## Your goal
Take the lines below between the one holding "i < l.countP" and the one holding "theorem Descending.length_sub_le_countP_not_above (h", inclusive, and copy them exactly. Add nothing.
══════
section sdGoto
variable (s : State) (q : SdSeq)
@[simp] theorem State.sdGoto_crc : (s.sdGoto q).crc = s.crc := rfl
@[simp] theorem State.sdGoto_req : (s.sdGoto q).req = s.req := rfl
@[simp] theorem State.sdGoto_rsp : (s.sdGoto q).rsp = s.rsp := rfl
@[simp] theorem State.sdGoto_sbit : (s.sdGoto q).sbit = s.sbit := rfl
@[simp] theorem State.sdGoto_hum : (s.sdGoto q).hum = s.hum := rfl
@[simp] theorem State.sdGoto_tmp : (s.sdGoto q).tmp = s.tmp := rfl
@[simp] theorem State.sdGoto_chk : (s.sdGoto q).chk = s.chk := rfl
@[simp] theorem State.sdGoto_sample : (s.sdGoto q).sample = s.sample := rfl
@[simp] theorem State.sdGoto_value : (s.sdGoto q).value = s.value := rfl
@[simp] theorem State.sdGoto_rtype : (s.sdGoto q).rtype = s.rtype := rfl
@[simp] theorem State.sdGoto_mseq : (s.sdGoto q).mseq = s.mseq := rfl
@[simp] theorem State.sdGoto_sdseq : (s.sdGoto q).sdseq = q := rfl
@[simp] theorem State.sdGoto_bitIdx : (s.sdGoto q).bitIdx = s.bitIdx := rfl
@[simp] theorem State.sdGoto_smpIdx : (s.sdGoto q).smpIdx = s.smpIdx := rfl
@[simp] theorem State.sdGoto_byteIdx : (s.sdGoto q).byteIdx = s.byteIdx := rfl
@[simp] theorem State.sdGoto_dstate : (s.sdGoto q).dstate = s.dstate := rfl
@[simp] theorem State.sdGoto_crcOk : (s.sdGoto q).crcOk = s.crcOk := rfl
@[simp] theorem State.sdGoto_chkOk : (s.sdGoto q).chkOk = s.chkOk := rfl
@[simp] theorem State.sdGoto_indicator : (s.sdGoto q).indicator = s.indicator := rfl
@[simp] theorem State.sdGoto_slaveAddr : (s.sdGoto q).slaveAddr = s.slaveAddr := rfl
@[simp] theorem State.sdGoto_notifyEn : (s.sdGoto q).notifyEn = s.notifyEn := rfl
@[simp] theorem State.sdGoto_rxEn : (s.sdGoto q).rxEn = s.rxEn := rfl
@[simp] theorem State.sdGoto_pinMode : (s.sdGoto q).pinMode = s.pinMode := rfl
@[simp] theorem State.sdGoto_pinOut : (s.sdGoto q).pinOut = s.pinOut := rfl
@[simp] theorem State.sdGoto_rxq : (s.sdGoto q).rxq = s.rxq := rfl
@[simp] theorem State.sdGoto_txlog : (s.sdGoto q).txlog = s.txlog := rfl
@[simp] theorem State.sdGoto_pinq : (s.sdGoto q).pinq = s.pinq := rfl
@[simp] theorem State.sdGoto_cfg : (s.sdGoto q).cfg = s.cfg := rfl
@[simp] theorem State.sdGoto_sub : (s.sdGoto q).sub = s.sub := rfl
@[simp] theorem State.sdGoto_trace : (s.sdGoto q).trace = s.trace := rfl
@[simp] theorem State.sdGoto_sched : (s.sdGoto q).sched = s.sched := rfl
@[simp] theorem State.sdGoto_tick : (s.sdGoto q).tick = s.tick := rfl
end sdGoto

section txWrite
variable (s : State) (b : Byte)
@[simp] theorem State.txWrite_crc : (s.txWrite b).crc = s.crc := rfl
@[simp] theorem State.txWrite_req : (s.txWrite b).req = s.req := rfl
@[simp] theorem State.txWrite_rsp : (s.txWrite b).rsp = s.rsp := rfl
@[simp] theorem State.txWrite_sbit : (s.txWrite b).sbit = s.sbit := rfl
@[simp] theorem State.txWrite_hum : (s.txWrite b).hum = s.hum := rfl
@[simp] theorem State.txWrite_tmp : (s.txWrite b).tmp = s.tmp := rfl
@[simp] theorem State.txWrite_chk : (s.txWrite b).chk = s.chk := rfl
@[simp] theorem State.txWrite_sample : (s.txWrite b).sample = s.sample := rfl
@[simp] theorem State.txWrite_value : (s.txWrite b).value = s.value := rfl
@[simp] theorem State.txWrite_rtype : (s.txWrite b).rtype = s.rtype := rfl
@[simp] theorem State.txWrite_mseq : (s.txWrite b).mseq = s.mseq := rfl
@[simp] theorem State.txWrite_sdseq : (s.txWrite b).sdseq = s.sdseq := rfl
@[simp] theorem State.txWrite_bitIdx : (s.txWrite b).bitIdx = s.bitIdx := rfl
@[simp] theorem State.txWrite_smpIdx : (s.txWrite b).smpIdx = s.smpIdx := rfl
@[simp] theorem State.txWrite_byteIdx : (s.txWrite b).byteIdx = s.byteIdx := rfl
@[simp] theorem State.txWrite_dstate : (s.txWrite b).dstate = s.dstate := rfl
@[simp] theorem State.txWrite_crcOk : (s.txWrite b).crcOk = s.crcOk := rfl
@[simp] theorem State.txWrite_chkOk : (s.txWrite b).chkOk = s.chkOk := rfl
@[simp] theorem State.txWrite_indicator : (s.txWrite b).indicator = s.indicator := rfl
@[simp] theorem State.txWrite_slaveAddr : (s.txWrite b).slaveAddr = s.slaveAddr := rfl
@[simp] theorem State.txWrite_notifyEn : (s.txWrite b).notifyEn = s.notifyEn := rfl
@[simp] theorem State.txWrite_rxEn : (s.txWrite b).rxEn = s.rxEn := rfl
@[simp] theorem State.txWrite_pinMode : (s.txWrite b).pinMode = s.pinMode := rfl
@[simp] theorem State.txWrite_pinOut : (s.txWrite b).pinOut = s.pinOut := rfl
@[simp] theorem State.txWrite_rxq : (s.txWrite b).rxq = s.rxq := rfl
@[simp] theorem State.txWrite_txlog : (s.txWrite b).txlog = s.txlog ++ [b] := rfl
@[simp] theorem State.txWrite_pinq : (s.txWrite b).pinq = s.pinq := rfl
@[simp] theorem State.txWrite_cfg : (s.txWrite b).cfg = s.cfg := rfl
@[simp] theorem State.txWrite_sub : (s.txWrite b).sub = s.sub := rfl
@[simp] theorem State.txWrite_trace : (s.txWrite b).trace = s.trace := rfl
@[simp] theorem State.txWrite_sched : (s.txWrite b).sched = s.sched := rfl
@[simp] theorem State.txWrite_tick : (s.txWrite b).tick = s.tick := rfl
end txWrite

section setPinMode
variable (s : State) (m : PinMode)
@[simp] theorem State.setPinMode_crc : (s.setPinMode m).crc = s.crc := rfl
@[simp] theorem State.setPinMode_req : (s.setPinMode m).req = s.req := rfl
@[simp] theorem State.setPinMode_rsp : (s.setPinMode m).rsp = s.rsp := rfl
@[simp] theorem State.setPinMode_sbit : (s.setPinMode m).sbit = s.sbit := rfl
@[simp] theorem State.setPinMode_hum : (s.setPinMode m).hum = s.hum := rfl
@[simp] theorem State.setPinMode_tmp : (s.setPinMode m).tmp = s.tmp := rfl
@[simp] theorem State.setPinMode_chk : (s.setPinMode m).chk = s.chk := rfl
@[simp] theorem State.setPinMode_sample : (s.setPinMode m).sample = s.sample := rfl
@[simp] theorem State.setPinMode_value : (s.setPinMode m).value = s.value := rfl
@[simp] theorem State.setPinMode_rtype : (s.setPinMode m).rtype = s.rtype := rfl
@[simp] theorem State.setPinMode_mseq : (s.setPinMode m).mseq = s.mseq := rfl
@[simp] theorem State.setPinMode_sdseq : (s.setPinMode m).sdseq = s.sdseq := rfl
@[simp] theorem State.setPinMode_bitIdx : (s.setPinMode m).bitIdx = s.bitIdx := rfl
@[simp] theorem State.setPinMode_smpIdx : (s.setPinMode m).smpIdx = s.smpIdx := rfl
@[simp] theorem State.setPinMode_byteIdx : (s.setPinMode m).byteIdx = s.byteIdx := rfl
@[simp] theorem State.setPinMode_dstate : (s.setPinMode m).dstate = s.dstate := rfl
@[simp] theorem State.setPinMode_crcOk : (s.setPinMode m).crcOk = s.crcOk := rfl
@[simp] theorem State.setPinMode_chkOk : (s.setPinMode m).chkOk = s.chkOk := rfl
@[simp] theorem State.setPinMode_indicator : (s.setPinMode m).indicator = s.indicator := rfl
@[simp] theorem State.setPinMode_slaveAddr : (s.setPinMode m).slaveAddr = s.slaveAddr := rfl
@[simp] theorem State.setPinMode_notifyEn : (s.setPinMode m).notifyEn = s.notifyEn := rfl
@[simp] theorem State.setPinMode_rxEn : (s.setPinMode m).rxEn = s.rxEn := rfl
@[simp] theorem State.setPinMode_pinMode : (s.setPinMode m).pinMode = m := rfl
@[simp] theorem State.setPinMode_pinOut : (s.setPinMode m).pinOut = s.pinOut := rfl
@[simp] theorem State.setPinMode_rxq : (s.setPinMode m).rxq = s.rxq := rfl
@[simp] theorem State.setPinMode_txlog : (s.setPinMode m).txlog = s.txlog := rfl
@[simp] theorem State.setPinMode_pinq : (s.setPinMode m).pinq = s.pinq := rfl
@[simp] theorem State.setPinMode_cfg : (s.setPinMode m).cfg = s.cfg := rfl
@[simp] theorem State.setPinMode_sub : (s.setPinMode m).sub = s.sub := rfl
@[simp] theorem State.setPinMode_trace : (s.setPinMode m).trace = s.trace ++ [.pinMode m] := rfl
@[simp] theorem State.setPinMode_sched : (s.setPinMode m).sched = s.sched := rfl
@[simp] theorem State.setPinMode_tick : (s.setPinMode m).tick = s.tick := rfl
end setPinMode
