/-- Element `i` and the `i` before it are not below it. -/
theorem Descending.lt_countP_not_below (h : Descending l) {i : Nat} (hi : i < l.length) :
    i < l.countP fun x => l[i].toNat ≤ x.toNat := by
  have hfront : (l.take (i + 1)).countP (fun x => l[i].toNat ≤ x.toNat) = (l.take (i + 1)).length := by
    refine List.countP_eq_length.mpr fun x hx => ?_
    obtain ⟨j, hj, rfl⟩ := List.mem_take_iff_getElem.mp hx
    exact decide_eq_true (h.getElem_le (by omega) hi)
  calc i < (l.take (i + 1)).length := by rw [List.length_take]; omega
    _ = _ := hfront.symm
    _ ≤ _ := (List.take_sublist ..).countP_le

/-- Element `i` and those after it are not above it. -/
theorem Descending.length_sub_le_countP_not_above (h : Descending l) {i : Nat} (hi : i < l.length) :
    l.length - i ≤ l.countP fun x => x.toNat ≤ l[i].toNat := by
  have hback : (l.drop i).countP (fun x => x.toNat ≤ l[i].toNat) = (l.drop i).length := by
    refine List.countP_eq_length.mpr fun x hx => ?_
    obtain ⟨j, hj, rfl⟩ := List.mem_drop_iff_getElem.mp hx
    exact decide_eq_true (h.getElem_le (by omega) (by omega))
  calc l.length - i = _ := by rw [hback, List.length_drop]
    _ ≤ _ := (List.drop_sublist ..).countP_le

end

/-! ### The median of nine (R151, R153) -/

section
variable (v : Vector Word 9)

theorem sortSample_descending : Descending (sortSample v).toList := sortDesc_descending v.toList

theorem perm_sortSample : (sortSample v).toList.Perm v.toList := perm_sortDesc v.toList

theorem median_mem : (sortSample v)[4] ∈ v.toList :=
  (perm_sortSample v).mem_iff.mp (Vector.mem_toList_iff.mpr (Vector.getElem_mem _))

theorem five_le_countP_not_below_median : 5 ≤ v.toList.countP fun x => (sortSample v)[4].toNat ≤ x.toNat := by
  have hrank := (sortSample_descending v).lt_countP_not_below (i := 4) (by simp)
  rwa [(perm_sortSample v).countP_eq] at hrank

theorem five_le_countP_not_above_median : 5 ≤ v.toList.countP fun x => x.toNat ≤ (sortSample v)[4].toNat := by
  have hrank := (sortSample_descending v).length_sub_le_countP_not_above (i := 4) (by simp)
  rw [(perm_sortSample v).countP_eq] at hrank
  calc 5 = (sortSample v).toList.length - 4 := by rw [Vector.length_toList]
    _ ≤ _ := hrank

end

/-- Settles O35: the rank of element 4, carried over to the unsorted list. -/
theorem sortGivesTheMedian : Obligations.SortGivesTheMedian := by
  intro v
  rw [← List.countP_eq_length_filter, ← List.countP_eq_length_filter]
  exact ⟨sortSample_descending v, perm_sortSample v, median_mem v, five_le_countP_not_below_median v,
    five_le_countP_not_above_median v⟩

section
variable {v : Vector Word 9} {good : List Word} {k : Nat} (hp : v.toList.Perm (good ++ List.replicate k 0))
include hp

/-- If no good reading is zero, a zero median has five zeros at or below it, all of them failed readings. -/
theorem median_mem_of_few_zeros (hk : k ≤ 4) : (sortSample v)[4] ∈ good := by
  by_contra hnot
  have hzero : (sortSample v)[4] = 0 := by
    have hmem := hp.mem_iff.mp (median_mem v)
    exact List.eq_of_mem_replicate ((List.mem_append.mp hmem).resolve_left hnot)
  have hgood : good.countP (fun x => x.toNat ≤ (sortSample v)[4].toNat) = 0 := by
    refine List.countP_eq_zero.mpr fun x hx hle => hnot ?_
    have hx0 : x = 0 := BitVec.eq_of_toNat_eq (by simpa [hzero] using hle)
    rwa [hzero, ← hx0]
  have hfive := five_le_countP_not_above_median v
  have hfailed := (List.replicate k (0 : Word)).countP_le_length (p := fun x => x.toNat ≤ (sortSample v)[4].toNat)
  rw [hp.countP_eq, List.countP_append, hgood] at hfive
  rw [List.length_replicate] at hfailed
  omega

/-- A median above zero has five readings at or above it, none of them a failed one. -/
theorem median_eq_zero_of_many_zeros (hk : 5 ≤ k) : (sortSample v)[4] = 0 := by
  by_contra hne
  have hpos : (sortSample v)[4].toNat ≠ 0 := fun h => hne (BitVec.eq_of_toNat_eq h)
  have hfailed : (List.replicate k (0 : Word)).countP (fun x => (sortSample v)[4].toNat ≤ x.toNat) = 0 := by
    refine List.countP_eq_zero.mpr fun x hx hle => hpos ?_
    simpa [List.eq_of_mem_replicate hx] using hle
  have hnine : good.length + k = 9 := by simpa using hp.length_eq.symm
  have hfive := five_le_countP_not_below_median v
  have hgood := good.countP_le_length (p := fun x => (sortSample v)[4].toNat ≤ x.toNat)
  rw [hp.countP_eq, List.countP_append, hfailed] at hfive
  omega

end

/-- Settles O36: both clauses by counting the readings on one side of the median. -/
theorem zeroReadingsTakePartInTheMedian : Obligations.ZeroReadingsTakePartInTheMedian :=
  fun _ _ _ hp => ⟨median_mem_of_few_zeros hp, median_eq_zero_of_many_zeros hp⟩

end Sys2Proof.Machine

/-! ## Nothing stops a step, and the handler runs under its condition only -/

namespace Sys2Proof.Machine

/-- Settles O16: the handler's turn is its entry under the notification condition (R169). -/
theorem handlerNeedsPendingAndEnabled : Obligations.HandlerNeedsPendingAndEnabled := by
  intro s hn
  have hready : ¬ s.notifyReady = true := fun h => hn (s.notifyReady_iff.mp h)
  rw [exec, execDispNotify, if_neg hready]

/-! ### Every step answers (R156, R160) -/

section
variable {s : State}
══════
## Expected answer
    i < l.countP fun x => l[i].toNat ≤ x.toNat := by
  have hfront : (l.take (i + 1)).countP (fun x => l[i].toNat ≤ x.toNat) = (l.take (i + 1)).length := by
    refine List.countP_eq_length.mpr fun x hx => ?_
    obtain ⟨j, hj, rfl⟩ := List.mem_take_iff_getElem.mp hx
    exact decide_eq_true (h.getElem_le (by omega) hi)
  calc i < (l.take (i + 1)).length := by rw [List.length_take]; omega
    _ = _ := hfront.symm
    _ ≤ _ := (List.take_sublist ..).countP_le

/-- Element `i` and those after it are not above it. -/
theorem Descending.length_sub_le_countP_not_above (h : Descending l) {i : Nat} (hi : i < l.length) :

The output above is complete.